A wire of length 50 m is to be cut into two pieces. One piece is bent in the shape of a square and the other in the shape of a circle. What should be the lengths of each piece so that the combined area of the two shapes is minimum?

Length for circle = 22 m, Length for square = 28 m

The correct answer is Option (2) → Length for circle = 22 m, Length for square = 28 m

Let r metres be the radius of the circle and d metres be a side of the square formed by the two pieces of the wire, then

$2πr+4d=50$   ...(i)

Let A sq. metres be the combined area of the circle and the square, then

$A=πr^2+d^2=πr^2+\left(\frac{50 - 2πr}{4}\right)^2$   (using (i))

Differentiating it w.r.t. r, we get

$\frac{dA}{dr}=2πr+\frac{1}{16}.2(50-2πr)(-2π)=2πr+\frac{1}{2}π^2r-\frac{25}{2}π$ and $\frac{d^2A}{dr^2}=2π+\frac{1}{2}π^2$.

Now $\frac{dA}{dr}=0⇒2πr+\frac{1}{2}π^2r-\frac{25}{2}π=0$

$⇒4r + πr=25⇒ \left(4+\frac{22}{7}\right) r=25⇒r=\frac{7}{2}$.
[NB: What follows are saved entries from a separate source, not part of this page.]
-- ==== Sys2Proof/Machine/Fault.lean ====
section
/-! DEFINITION. Links going down, breaks of the epoch and what they end (R676 to R679), failures, transient errors and retirement
(R787 to R799). -/

namespace Sys2Proof.Machine

/-! ### LINK_STATE records and the boot tree -/

def evUp : Nat := 1
def evDown : Nat := 2
def evHalf : Nat := 3
def evGaveUp : Nat := 4
def evRetired : Nat := 5
def evMiswired : Nat := 6
def evForeign : Nat := 7
def evDupId : Nat := 8
def evMemberDown : Nat := 9
def evFormed : Nat := 10
def evExcluded : Nat := 11
def evBroken : Nat := 12

/-- Post a LINK_STATE record about a link (Table 16.13). -/
def State.linkRec (s : State) (ev : Nat) (k : Fin 4) : State :=
  let p := s.rd (Reg.lnkPartner k.val)
  s.record 0x0F [packW [(8, 8, ev), (0, 2, k.val)],
                 packW [(16, 1, getF p 16 1), (8, 6, getF p 8 6), (0, 2, getF p 0 2)],
                 packW [(0, 16, s.epoch)]]
/-- Post a LINK_STATE record about a member or about the epoch. -/
def State.memberRec (s : State) (ev m : Nat) : State :=
  let mem := if ev == evFormed then [s.rd Reg.laceMembersLo, s.rd Reg.laceMembersHi] else []
  s.record 0x0F ([packW [(8, 8, ev)], packW [(8, 6, m)], packW [(0, 16, s.epoch)]] ++ mem)

/-- A link on which DIST blocks and boot tree messages run. -/
def State.trained (s : State) (k : Fin 4) : Bool :=
  [lkUp, lkAsleep, lkForeign, lkMiswired].contains (s.linkState k)

/-- What a device advertises: itself when head, its parent's head one step farther, or 63 for none (R642, R644). -/
def State.advertised (s : State) : Nat × Nat × Nat :=
  if s.head then (s.me, 0, Config.unique.toNat % 2 ^ 32)
  else match s.lnk.headId with
    | some (h, u) => (h, s.lnk.dist, u)
    | none => (0, 63, 0)

/-- One advertisement beats another: smaller distance, then lower identity (R644); links are tried in the order N, E, S, W. -/
def Advert.beats (a : Advert) (b : Option (Fin 4 × Advert)) : Bool :=
  match b with
  | none => decide (a.dist < 63)
  | some (_, b) => decide (a.dist < b.dist) || (a.dist == b.dist && decide (a.uid < b.uid))

/-- Choose the parent again from what the partners advertise (R642, R644, R645), and send DIST blocks when it changes. -/
def State.retree (s : State) : State :=
  if s.head then s
  else
    let best := allLinks.foldl (fun (b : Option (Fin 4 × Advert)) k =>
      match s.lnk.links[k].advert with
      | some a => if s.trained k && a.beats b then some (k, a) else b
      | none => b) none
    let s' := match best with
      | some (k, a) => s.modLnk (fun l => { l with parent := some k, dist := a.dist + 1, headId := some (a.head, a.uid) })
      | none => s.modLnk (fun l => { l with parent := none, dist := 63, headId := none })
    let s' := s'.forEach allLinks (fun s k => s.putB (Fld.lnkStatNoHead k.val) (s.trained k && best.isNone))
    if s'.lnk.parent == s.lnk.parent && s'.lnk.dist == s.lnk.dist && s'.lnk.headId == s.lnk.headId then s'
    else
      let a := s'.advertised
      s'.forEach allLinks (fun s k => s.cond (s.trained k) (·.emit (.ctl k (.dist a.1 a.2.1 a.2.2))))

/-! ### Exchanges ending, breaks -/

def State.exchRun (s : State) (xid : Nat) : Option ExchRun := if xid == 0 then s.exch.run0 else s.exch.run1
def State.exchDef (s : State) (xid : Nat) : Option ExchDef := if xid == 0 then s.exch.def0 else s.exch.def1
def State.setRun (s : State) (xid : Nat) (r : Option ExchRun) : State :=
  let s := s.modExch (fun e => if xid == 0 then { e with run0 := r } else { e with run1 := r })
  s.putB (if xid == 0 then Fld.exchStatRun0 else Fld.exchStatRun1) r.isSome
def State.setDef (s : State) (xid : Nat) (d : Option ExchDef) : State :=
  let s := s.modExch (fun e => if xid == 0 then { e with def0 := d } else { e with def1 := d })
  s.putB (if xid == 0 then Fld.exchStatDef0 else Fld.exchStatDef1) d.isSome

/-- Results of EXCH_START (Table 17.9). -/
def exchResult (r : ExchRun) (status : Nat) : Result :=
  let s0 := r.first.getD 0
  { status := status, r0 := BitVec.ofNat 32 r.carried, r1 := BitVec.ofNat 32 r.lost, r2 := BitVec.ofNat 32 s0
    r3 := BitVec.ofNat 32 (if r.carried == 0 then 0 else s0 + r.carried - 1) }

/-- A running slot ends with a status (Table 17.1); what a source kept and what waits in windows goes with it, and EXCH_STOP
completes OK with it (R701). -/
def State.endExch (s : State) (xid status : Nat) : State :=
  match s.exchRun xid with
  | none => s
  | some r =>
    let s := s.setRun xid none
    let s := if xid == 0 then s.modExch (fun e => { e with kept := e.kept.filter (·.xid != 0), landed := [], released := [], freed := [], todo := [], again := e.again.filter (·.1 != 0) })
             else s.modExch (fun e => { e with accums := e.accums.filter (·.complete), kept := e.kept.filter (·.xid != 1), again := e.again.filter (·.1 != 1) })
    (s.finishOpt r.desc (exchResult r status)).forEach r.stops (fun s d => s.finish d stOK)

/-- A descriptor that acts on the whole Lace (Tables 6.3 and 6.6), LACE_FORM apart. DEDUCED, log 39. -/
def Desc.laceScoped (d : Desc) : Bool :=
  [0x07, 0x08, 0x13, 0x30, 0x31, 0x32, 0x3A].contains d.opcode || (d.opcode == 0x06 && [1, 5].contains (d.f 1 0 3))

/-- Every collective of the epoch ends with PEER_LOST (R678). DEDUCED, log 39. -/
def State.endCollectives (s : State) : State :=
  let s := (s.endExch 0 stPeerLost).endExch 1 stPeerLost
  let ts := s.hif.started.filter (fun t => t.d.laceScoped && !t.waits.isEmpty)
  s.forEach ts (fun s t => s.complete t.d { t.part with status := stPeerLost })

/-- Epoch links of a member that breaks report down (R677): every link of its shape position is broken from one end or the other. -/
def memberCut (h : Shape) (members : Nat) (brk : List (Nat × Nat)) (m : Nat) : Bool :=
  [0, 1, 2, 3].all (fun l => !hopOpen h members brk (h.pos m) l)

/-- A member loss before the solve tile ends a calibration round with no change (R453). -/
def State.calLost (s : State) : State :=
  match s.cal.round with
  | some r =>
    if r.solving then s
    else
      let ds := s.cal.runs.filter (fun d => !s.head || d.member == s.me)
      let s := (s.modCal (fun c => { c with round := none, runs := [] })).put Fld.calStatPhase 0
      s.forEach ds (fun s d => s.finish d stPeerLost)
  | none => s

/-! ### What waits for a lost member -/

/-- The results of a capture (Table 10.7). -/
def capResult (c : Capture) (status : Nat) : Result :=
  { status := status, r0 := BitVec.ofNat 32 c.written, r1 := BitVec.ofNat 32 c.dropped
    r2 := BitVec.ofNat 32 ((c.first.map (fun f => (f + c.pretrig) % 2 ^ 32)).getD 0), r3 := BitVec.ofNat 32 c.last }
/-- A capture before its first tile leaves when it is cancelled (spec 10, Edges). -/
def State.capCancel (s : State) (d : Desc) : State :=
  s.modSamp (fun q => { q with caps := q.caps.map (fun c => match c with
    | some c => if c.d == d then none else some c
    | none => none) })
/-- The capture of a CAPTURE_START, as this member knows it. -/
def State.capOf (s : State) (d : Desc) : Option Capture :=
  allPaths.findSome? (fun r => match s.samp.caps[r] with
    | some c => if c.d == d then some c else none
    | none => none)

/-- What waited for a lost member completes PEER_LOST; of a beacon series the sends already made stand in RESULT0 (R594), and a
capture ends with what it has written. DESIGN CHOICE, log 54. -/
def State.finishLost (s : State) (d : Option Desc) : State :=
  match d with
  | none => s
  | some d =>
    if d.opcode == 0x12 then
      s.draw.finishOpt (some d) { status := stPeerLost, r0 := BitVec.ofNat 32 ((Config.lostSeries s.free 0).toNat % (d.f 1 24 8 + 1))
                                  r1 := Config.lostSeries s.free 1, r2 := Config.lostSeries s.free 2, r3 := Config.lostSeries s.free 3 }
    else if d.opcode == 0x28 then (s.capCancel d).complete d (match s.capOf d with
      | some c => capResult c stPeerLost
      | none => { status := stPeerLost })
    else if d.opcode == 0x03 then (s.modHif (fun h => { h with cancels := h.cancels.filter (fun c => !c.d.same d) })).finish d stPeerLost
    else s.finish d stPeerLost

/-- A member is lost (R677, R679): the head posts MEMBER_DOWN, credits held for it are released, and what waits for it ends. -/
def State.loseMember (s : State) (m : Nat) : State :=
  if s.lnk.lost.contains m || !s.isMember m || m == s.me then s
  else
    let s := s.modLnk (fun l => { l with lost := m :: l.lost, credit := l.credit.filter (·.1 != m)
                                         reqQueue := l.reqQueue.filter (·.dst != m)
                                         headLost := l.headLost || (m == (l.headId.map (·.1)).getD 64) })
    let s := s.cond s.head (·.memberRec evMemberDown m)
    let s := s.calLost.modPwr (fun p => { p with resumeWait := p.resumeWait.filter (· != m) })
    let gone := s.lnk.requests.filter (·.peer == m)
    let s := s.modLnk (fun l => { l with requests := l.requests.filter (·.peer != m) })
    let s := s.forEach gone (fun s r => s.finishLost r.desc)
    s.modBoot (fun b => { b with accepted := b.accepted.filter (· != m)
                                 helloDue := b.helloDue || (m == s.headNo && !s.head) })

/-- A break of the epoch becomes known (R676 to R679). -/
def State.addBreak (s : State) (b : Break) : State :=
  let first := !s.is Fld.laceEpochBroken
  let s := s.modLnk (fun l => { l with breaks := l.breaks ++ [b]
                                       requests := l.requests.map (fun r => { r with afterBreak := true }) })
  let s := if first then ((s.putB Fld.laceEpochBroken true).cond s.head (·.memberRec evBroken b.partner)).endCollectives else s
  let s := if b.kind == 1 then s.loseMember b.partner else s
  s.forEach (s.others) (fun s m => s.cond (memberCut s.shape s.members s.breakPairs m) (·.loseMember m))

/-- Flood a BREAK block on every UP link but one (R676). -/
def State.flood (s : State) (b : Break) (except : Option (Fin 4)) : State :=
  s.forEach allLinks (fun s k => s.cond (s.linkState k == lkUp && except != some k)
    (·.emit (.ctl k (.brk b.kind b.reporter b.link b.partner (s.epoch % 8) b.count))))

/-- The own end of a break: this device reports it. -/
def State.reportBreak (s : State) (k : Fin 4) (kind : Nat) : State :=
  let b : Break := { kind := kind, reporter := s.me, link := k.val, partner := s.get (Fld.lnkPartnerMember k.val)
                     count := s.lnk.breakNo % 256 }
  let s := s.modLnk (fun l => { l with breakNo := l.breakNo + 1 })
  (s.flood b (some k)).addBreak b

/-- Training of a link starts from step 1 with a fresh token (R639, R641). DESIGN CHOICE, log 27. -/
def State.trainLink (s : State) (k : Fin 4) : State :=
  let s := s.draw
  let t := Config.linkToken s.free % 65536
  let s := (s.put (Fld.lnkStatState k.val) lkTraining).modLink k (fun l => { l with token := t, retraining := false, failing := 0 })
  s.forEach [0, 1] (fun s n => s.cond (!tb (s.get (Fld.lnkLanesRetired k.val)) n)
    (·.emit (.ctl k (.train n k.val s.me s.head t))))

/-- A link goes down and trains afresh (R641, R676): its flits in flight are lost, and a link of the epoch becomes a break of a kind
(0 LINK_DOWN, 1 MEMBER_DOWN: the partner came back with a new token). -/
def State.linkLost (s : State) (k : Fin 4) (kind : Nat) : State :=
  let inEp := s.is (Fld.lnkStatInEpoch k.val)
  let n := s.lnk.links[k].txq.length
  let s := (s.put (Fld.lnkStatState k.val) lkDown).flag (Fld.lnkStatDownEv k.val)
  let s := (s.incSat (Fld.lnkStatDownCnt k.val)).put (Fld.lnkStatDiscard k.val) (satAdd 255 (s.get (Fld.lnkStatDiscard k.val)) n)
  let s := (s.putB (Fld.lnkStatInEpoch k.val) false)
  let s := s.linkRec evDown k
  let s := (s.dropWaiting k).modLink k (fun l =>
    { l with retraining := false, failing := 0, rxDiscard := false, replay := [], advert := none, child := false, broken := l.broken || inEp })
  let s := if inEp then s.reportBreak k kind else s
  ((s.putB (Fld.lnkPartnerValid k.val) false).put (Fld.lnkLanesActive k.val) 0).retree
/-- A link goes down and trains again. -/
def State.linkDown (s : State) (k : Fin 4) : State := (s.linkLost k 0).trainLink k

/-! ### Failures and retirement -/

/-- The instance's bit in the retirement map (Table 20.2). -/
def mapField (cls inst : Nat) : Option FieldRef :=
  match cls with
  | 0 => some ⟨Reg.fltRetireMap0, inst, 1⟩
  | 1 => some ⟨Reg.fltRetireMap0, 8 + inst, 1⟩
  | 2 => some ⟨Reg.fltRetireMap0, 16 + inst, 1⟩
  | 3 => some ⟨Reg.fltRetireMap0, 24 + inst, 1⟩
  | 4 => some ⟨Reg.fltRetireMap1, inst, 1⟩
  | 5 => some ⟨Reg.fltRetireMap1, 16 + inst, 1⟩
  | 6 => some ⟨Reg.fltRetireMap2, inst, 1⟩
  | _ => none
/-- The instance is retired. -/
def State.retired (s : State) (cls inst : Nat) : Bool :=
  match mapField cls inst with
  | some f => s.is f
  | none => false
/-- A requester is retired (R629); with six or more banks retired, rank 7 is treated so too (R634). DEDUCED, log 70. -/
def State.reqRetired (s : State) (rank : Nat) : Bool :=
  s.retired 6 rank || (rank == 7 && decide (6 ≤ s.get Fld.storeCtlBanksLost))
For $r=\frac{7}{2},\frac{d^2A}{dr^2}= 2π+\frac{1}{2}π^2>0$

⇒ A is minimum when $r =\frac{7}{2}$.

∴ The length of the piece of wire bent into the form of circle = $2πr = 2.\frac{22}{7}.\frac{7}{2}\,m=22\,m$ and the length of the piece of wire bent into the form of square = $50\, m - 22\, m = 28\, m$.